Утром двадцати лопат и десяти кирок-мотыг мы недосчитываемся. Часовой Тугиев, круглолицый, здоровенный боец, удивленно моргает глазами. Вытянутые по швам пальцы дрожат от напряжения.
— Я только оправиться пошел, товарищ лейтенант… Ей-богу… А так никуда…
— Оправиться или не оправиться, нас не касается, — говорит Лисагор, и голос и взгляд у него такие грозные, что пальцы Тугиева начинают еще больше дрожать. — А чтобы к вечеру все было налицо…
Вечером, при проверке, лопат оказывается двести десять, кирок тридцать пять. Тугиев сияет.
— Вот это воспитание! — весело говорит Лисагор и, собрав на берегу бойцов, читает им длинную нотацию о том, что лопата — та же винтовка и если только, упаси бог, кто-нибудь потеряет лопату, кирку или даже ножницы для резки проволоки, сейчас же трибунал. Бойцы сосредоточенно слушают и вырезывают на рукоятках свои фамилии. Спать ложатся, подложив лопаты под головы.
Я тем временем занимаюсь схемами. Делаю большую карту нашей обороны на кальке, раскрашиваю цветными карандашами и иду к дивизионному инженеру.

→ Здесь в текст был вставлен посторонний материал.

-- ==== Sys2Proof/Machine/Ledger.lean ====
section
/-! DEFINITION. Station 0x04: the parcel ledger in continuous mode, the heat integral, and batch programs (05). -/

namespace Sys2Proof.Machine

-- Parcels -------------------------------------------------------------------------------------------------

/-- A column's geometry: depth, heat section, outlet index, feedforward index (05 Table 5.5). -/
structure LdgGeo where
  mode : Nat
  depth : Nat
  hs : Nat
  he : Nat
  out : Nat
  ff : Nat
  deriving DecidableEq, Repr

def geoOf (fm : Forme) (c : Nat) : LdgGeo :=
  let p (o : Nat) : Nat := fm.parN (0x3000 + 0x40 * c + o)
  { mode := p 0, depth := p 2, hs := p 4, he := p 5, out := p 6, ff := p 6 - p 7 }
def State.geo (s : State) (c : Nat) : LdgGeo := geoOf (s.formeOf 4) c
/-- An unknown parcel that stands in the ledger while S is `sNow` (05 R129). -/
def unknownParcel (sNow : Nat) : Parcel := { sEntry := sNow % 2 ^ 48 }
def padParcels (depth : Nat) (ps : List Parcel) : List Parcel := ps ++ List.replicate (depth - ps.length) ({} : Parcel)
/-- The parcel at an index: a ledger never filled holds unknown parcels (05 R130). -/
def Column.at_ (x : Column) (i : Nat) : Parcel := x.parcels.getD i ({} : Parcel)
def Column.modAt (x : Column) (i : Nat) (f : Parcel → Parcel) : Column :=
  { x with parcels := (padParcels (i + 1) x.parcels).modify i f }

/-- DOSE of a parcel in the heat section, and whether it saturates: the 48-bit difference is signed, since a dose
is (05 R117, Table 5.1; DEDUCED, log 25). -/
def liveDose (sNow : Nat) (p : Parcel) : Int × Bool :=
  let d := diff48 (sNow % 2 ^ 48) p.sEntry / 1000
  (clamp (-2147483647) 2147483647 d, decide (d < -2147483647 ∨ 2147483647 < d))
/-- A parcel leaves the heat section: DOSE is frozen. -/
def freezeDose (sNow : Nat) (p : Parcel) : Parcel :=
  let d := liveDose sNow p
  { p with dose := d.1, flags := if d.2 then p.flags ||| 8 else p.flags }
/-- A parcel enters the heat section (05 R117). -/
def enterHeat (sNow : Nat) (p : Parcel) : Parcel := { p with sEntry := sNow % 2 ^ 48 }
/-- S_ENTRY such that the parcel has the dose it had (05 R130). -/
def keepDose (sNow : Nat) (p : Parcel) : Parcel := { p with sEntry := uw 48 ((sNow : Int) - 1000 * p.dose) }
/-- In the heat section: by its index, or in batch mode while a DOSE step runs (05 R117, R123). -/
def inHeat (g : LdgGeo) (i : Nat) : Bool := decide (g.hs ≤ i ∧ i < g.he)

/-- A batch step record (05 Table 5.3). -/
structure BStep where
  typ : Nat
  flags : Nat
  nextA : Nat
  nextB : Nat
  sp : Int
  doOn : Nat
  a : List Nat
  b : List Nat
  tmax : Nat
  rpt : Nat
  jmp : Nat
  deriving DecidableEq, Repr
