-- ==== Sys2Proof/Machine/Pica.lean ====
section
/-! DEFINITION. Station 0x09: Pica ports with their scans, enumeration and faults, and the temperature zones (07). -/

namespace Sys2Proof.Machine

def tenth : Nat := 10000000

-- Readings ------------------------------------------------------------------------------------------------

/-- The station of a port slot and its port there (07 R179). -/
def slotStation (sl : Nat) : Nat := if sl < 8 then 9 else 0x20 + (sl - 8) / 8
def slotPort (sl : Nat) : Nat := if sl < 8 then sl else (sl - 8) % 8
def State.nmap (s : State) (sl : Nat) : Nat := s.pPc sl 3 / 256
def State.missN (s : State) (sl : Nat) : Nat := s.pPc sl 3 % 256
/-- The IDs of a port slot's map in a forme, in map order (07 R179). -/
def Forme.picaMap (fm : Forme) (sl : Nat) : List Nat :=
  (List.range (fm.parN (0x5003 + 4 * sl) / 256)).map fun i => numAt (fm.rec_ 0x51 sl) (6 * i) 6
/-- The point of a slot: local ports keep tables, node ports the readings that arrived. -/
def State.point (s : State) (sl i : Nat) : Point :=
  if sl < 8 then (s.port sl).table.getD i {} else spGetD {} s.pica.nodePts (64 * sl + i)
def State.onPoint (s : State) (sl i : Nat) (f : Point → Point) : State :=
  if sl < 8 then s.onPort sl fun p => { p with table := p.table.modify i f }
  else s.onPica fun t => { t with nodePts := spPut t.nodePts (64 * sl + i) (f (spGetD {} t.nodePts (64 * sl + i))) }
/-- A reading is delivered: to the recorder and to every consumer (07 R171; 16 R410). -/
def State.deliverReading (s : State) (sl i : Nat) (x : Reading) : State :=
  ((s.onPoint sl i fun p => { p with rd := x, lastMt := s.bmt }).record 4 sl ((readingBytes x).map Int.ofNat)).fanOut
    { kind := 1, index := 64 * slotPort sl + i, station := slotStation sl } x.epoch x.code x.temp x.stamp
/-- A reading of a slot without a value. -/
def State.emptyReading (s : State) (sl i : Nat) (code : SCode) : Reading :=
  { point := i, code, port := slotPort sl, epoch := s.epochOf (slotStation sl), stamp := s.bmt % 2 ^ 48
    scan := if sl < 8 then (s.port sl).scan else (s.point sl i).rd.scan }

-- Frames (07 R167, Table 7.2) ------------------------------------------------------------------------------

/-- One byte into the CRC-8 with polynomial 0x31. -/
def crc8Bits : Nat → Nat → Nat
  | 0, c => c
  | k + 1, c => crc8Bits k (if 128 ≤ c then (2 * c % 256) ^^^ 0x31 else 2 * c)
def crc8 (b : List Nat) : Nat := b.foldl (fun c x => crc8Bits 8 (c ^^^ x % 256)) 0
/-- A request: SYNC, command, ID and payload, CRC over what follows SYNC. -/
def picaFrame (cmd : Nat) (pay : List Nat) : List Nat := 0x55 :: cmd :: pay ++ [crc8 (cmd :: pay)]
def State.picaSend (s : State) (p cmd : Nat) (pay : List Nat) : State := s.onPort p fun x => { x with sent := picaFrame cmd pay }
/-- The five payload bytes of a READ reply that came in time and whole: SYNC, a right CRC, no parity error, and a start
from 0.5 ms to 1.0 ms after the request; one that starts early is no reply either (07 R167, R170; log 81). -/
def picaPayload (r : PicaReply) : Option (List Nat) :=
  let pay := (r.frame.drop 1).take 5
  if r.frame.length = 7 ∧ r.frame.head? = some 0x55 ∧ r.frame.getD 6 0 = crc8 pay ∧ !r.parity ∧
      50000 ≤ r.start ∧ r.start ≤ 100000 then some pay else none

-- Scans and enumeration (07 R169, R173) -------------------------------------------------------------------

def State.portOn (s : State) (p : Nat) : Bool := bitOf (s.pPc p 0) 0
/-- A scan starts with a CONVERT frame (07 R169). -/
def State.startScan (s : State) (p : Nat) : State :=
  (s.picaSend p 0x10 []).onPort p fun x =>
    { x with scanning := true, converting := true, idx := 0, scan := incW 16 x.scan, startMt := s.now, pendScan := false }
def State.startEnum (s : State) (p : Nat) : State :=
  s.onPort p fun x => { x with enumg := true, pendEnum := false, startMt := s.now }
/-- The next PC_PERIOD expiry after now; expiries are not accumulated (07 Table 7.8). -/
def nextExpiry (next period now : Nat) : Nat :=
  if period = 0 ∨ now < next then next else next + ((now - next) / period + 1) * period
/-- An idle port starts what waits: an enumeration, a pended scan, a scan that is due, or a back-to-back scan. -/
def State.portIdle (s : State) (p : Nat) : State :=
  let x := s.port p
  let period := s.pPc p 1 * tenth
  if x.scanning || x.enumg || x.opened || x.short || !s.converting || s.isResetting 9 then s
  else if x.pendEnum then s.startEnum p
  else if x.pendScan then s.startScan p
  else if s.portOn p && (period = 0 || decide (x.nextMt ≤ s.now)) then
    (s.onPort p fun y => { y with nextMt := nextExpiry y.nextMt period s.now }).startScan p
  else s
/-- A scan or an enumeration of a port ends without delivering (07 R181, R182). -/
def State.portStop (s : State) (p : Nat) : State :=
  s.onPort p fun x => { x with scanning := false, converting := false, enumg := false
                               pendEnum := x.pendEnum || (x.enumg && x.enumF.isSome) }

/-- PICA_SCAN_PERIOD: a due scan starts, or waits for the end of a scan or enumeration (07 R169, Table 7.8). -/
def execPicaScanPeriod (dt p : Nat) (s0 : State) : Out :=
  let s := s0.elapse dt
  .next (if p < 8 then s.portIdle p else s)
/-- PICA_CONVERT_WAIT_END: 500 ms after its start a scan reads its first point, or ends with an empty table (07
R169). -/
def execPicaConvertWaitEnd (dt p : Nat) (s0 : State) : Out :=
  let s := s0.elapse dt
  let x := s.port p
  if p < 8 ∧ x.scanning ∧ x.converting ∧ x.startMt + 500 * Config.ms ≤ s.now then
    if x.table.isEmpty then .next ((s.portStop p).portIdle p)
    else .next ((s.onPort p fun y => { y with converting := false }).picaSend p 0x20 (le 6 (s.point p 0).id))
  else .next s

/-- A temperature in 1/16 °C as 0.01 °C (07 R168). -/
def picaTemp (raw : Int) : Int := rdiv (raw * 25) 4
/-- The reading that a read slot brings: stamped with the end of its reply, or with the slot's end where none came (07 R168,
R170). -/
def State.slotReading (s : State) (p i : Nat) (r : PicaReply) : Point × Reading :=
  let pt := s.point p i
  let e := { s.emptyReading p i .suspect with stamp := (s.now - if r.frame.isEmpty then 0 else r.back) % 2 ^ 48 }
  match picaPayload r with
  | some b =>
    let st := b.getD 0 0
    let rh := numAt b 3 2
    let rhP := bitOf st 2
    let e := { e with rhP, brown := bitOf st 4, rh := if rhP ∧ !bitOf st 3 ∧ rh < 0xFFFF then some rh else none }
    ({ pt with misses := 0 },
     if bitOf st 0 then { e with code := .broken }
     else { e with code := if bitOf st 1 then .overrange else .ok, temp := some (picaTemp (intAt b 1 2)) })
  | none =>
    let m := min 15 (pt.misses + 1)
    ({ pt with misses := m }, { e with code := if s.missN p ≤ m then .broken else .suspect })
/-- PICA_READ_SLOT_END: the slot's reading is delivered, and the next slot or the scan's end follows (07 R169, R170). -/
def execPicaReadSlotEnd (dt p : Nat) (r : PicaReply) (s0 : State) : Out :=
  let s := s0.elapse dt
  let x := s.port p
  if p < 8 ∧ x.scanning ∧ !x.converting ∧ s.converting ∧ x.startMt + 50000000 + 1562500 * (x.idx + 1) ≤ s.now then
    let y := s.slotReading p x.idx r
    let good := (picaPayload r).isSome
    let s1 := (s.onPoint p x.idx fun _ => y.1).deliverReading p x.idx y.2
    -- the miss that makes a point BROKEN writes a FAULT slug (07 Table 7.11; log 44)
    let s1 := if !good ∧ (s.point p x.idx).misses + 1 = s.missN p then
      s1.slug 9 0x0501 .fault (obj := 64 * p + x.idx) (after := scode .broken) (before := scode (s.point p x.idx).rd.code) else s1
    let s2 := s1.onPort p fun z => { z with idx := z.idx + 1, missTot := if good then z.missTot else incW 16 z.missTot }
    if x.idx + 1 < x.table.length then .next (s2.picaSend p 0x20 (le 6 (s2.point p (x.idx + 1)).id)) else .next ((s2.portStop p).portIdle p)
  else .next s

def insertPoint (q : Point) : List Point → List Point
  | [] => [q]
  | r :: t => if q.id < r.id then q :: r :: t else r :: insertPoint q t
/-- The points of a map, as they are known, and behind them, in ascending order, those that enumeration found beside it (07
R172). -/
def mapTable (m : List Nat) (old : List Point) : List Point :=
  let mapped := m.map fun id => { ((old.find? fun q => q.id = id).getD { id }) with mapped := true }
  let extra := (old.filter fun q => q.found && !m.contains q.id).map fun q => { q with mapped := false }
  (mapped ++ extra.foldr insertPoint []).take 64
/-- The point table after an enumeration: the map first, a point not found counting as missed, then the others found
in ascending order, 64 in all; the second part is what did not fit (07 R172). -/
def enumTable (m : List Nat) (missN : Nat) (found : List PicaFound) (old : List Point) : List Point × List Point :=
  let keep (id : Nat) : Point := (old.find? fun q => q.id = id).getD { id }
  let mapped := m.map fun id => match found.find? fun g => g.id = id with
    | some g => { keep id with mapped := true, found := true, rh := g.rh, fw := g.fw }
    | none => { keep id with mapped := true, found := false, misses := max (keep id).misses missN }
  let extra := (found.filter fun g => !m.contains g.id).map fun g =>
    { keep g.id with mapped := false, found := true, rh := g.rh, fw := g.fw }
  let all := mapped ++ extra.foldr insertPoint []
  (all.take 64, all.drop 64)
/-- The grouped form of a point ID, as text (00 R9): the middle dot is U+00B7 in UTF-8. -/
def hexChar (n : Nat) : Nat := if n < 10 then 48 + n else 55 + n
def groupHex (n : Nat) : List Nat := [n / 4096 % 16, n / 256 % 16, n / 16 % 16, n % 16].map hexChar
def groupedId (id : Nat) : List Nat :=
  groupHex (id / 2 ^ 32) ++ [0xC2, 0xB7] ++ groupHex (id / 2 ^ 16) ++ [0xC2, 0xB7] ++ groupHex id
/-- A slug for a point that differs from the map: 1 missing, 2 duplicate, 3 extra (07 R173; log 29). -/
def State.enumSlug (s : State) (p what id : Nat) : State :=
  s.slug 9 0x0903 .warn (obj := p) (after := what) (bytes := groupedId id)
/-- PICA_ENUM_END: the bus gets RESET, and mapped points that were not found read BROKEN (07 R172, R173, Table 7.10). -/
def execPicaEnumEnd (dt p : Nat) (found : List PicaFound) (s0 : State) : Out :=
  let s := s0.elapse dt
  let x := s.port p
  if 8 ≤ p ∨ !x.enumg then .next s
  else
    let m := (s.formeOf 9).picaMap p
    let t := enumTable m (s.missN p) found x.table
    let missing := m.filter fun id => !found.any fun g => g.id = id
    let dups := (found.filter (·.dup)).map (·.id)
    let extra := (found.filter fun g => !m.contains g.id).map (·.id)
    let n (l : List Nat) : Nat := min 255 l.length
    let s1 := s.onPort p fun y => { y with enumg := false, table := t.1, overpop := !t.2.isEmpty
                                           nFound := min 255 found.length, nMissing := n missing, nExtra := n extra
                                           nDup := n dups, enumF := none }
    let s2 := missing.foldl (fun a id => a.enumSlug p 1 id) s1
    let s3 := dups.foldl (fun a id => a.enumSlug p 2 id) s2
    let s4 := extra.foldl (fun a id => a.enumSlug p 3 id) s3
    let s5 := if t.2.isEmpty then s4 else s4.slug 9 0x0902 .fault (obj := p) (v1 := t.2.length)
    let s6 := match x.enumF with
      | some f => s5.complete f sOK [min 255 found.length, n missing, n extra, n dups]
      | none => s5
    let s7 := ((List.range t.1.length).filter fun i => !(t.1.getD i {}).found).foldl
      (fun a i => a.deliverReading p i (a.emptyReading p i .broken)) (s6.picaSend p 0x60 [])
    .next (s7.portIdle p)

Он живет метрах в трехстах — четырехстах от нас, тоже на берегу, в саперном батальоне. Фамилия его Устинов. Капитан. Немолодой уже — под пятьдесят. Очкастый. Вежливый. По всему видать — на фронте впервые. Разговаривая, вертит в пальцах желтый, роскошно отточенный карандаш. Каждую сформулированную мысль фиксирует на бумаге микроскопическим кругленьким почерком — во-первых, во-вторых, в-третьих.
На столе в землянке груда книг: Ушакова «Фортификация», «Укрепление местности» Гербановского, наставления, справочники, уставы, какие-то выпуски Военно-инженерной академии в цветных обложках и даже толстенький синий «Hutte».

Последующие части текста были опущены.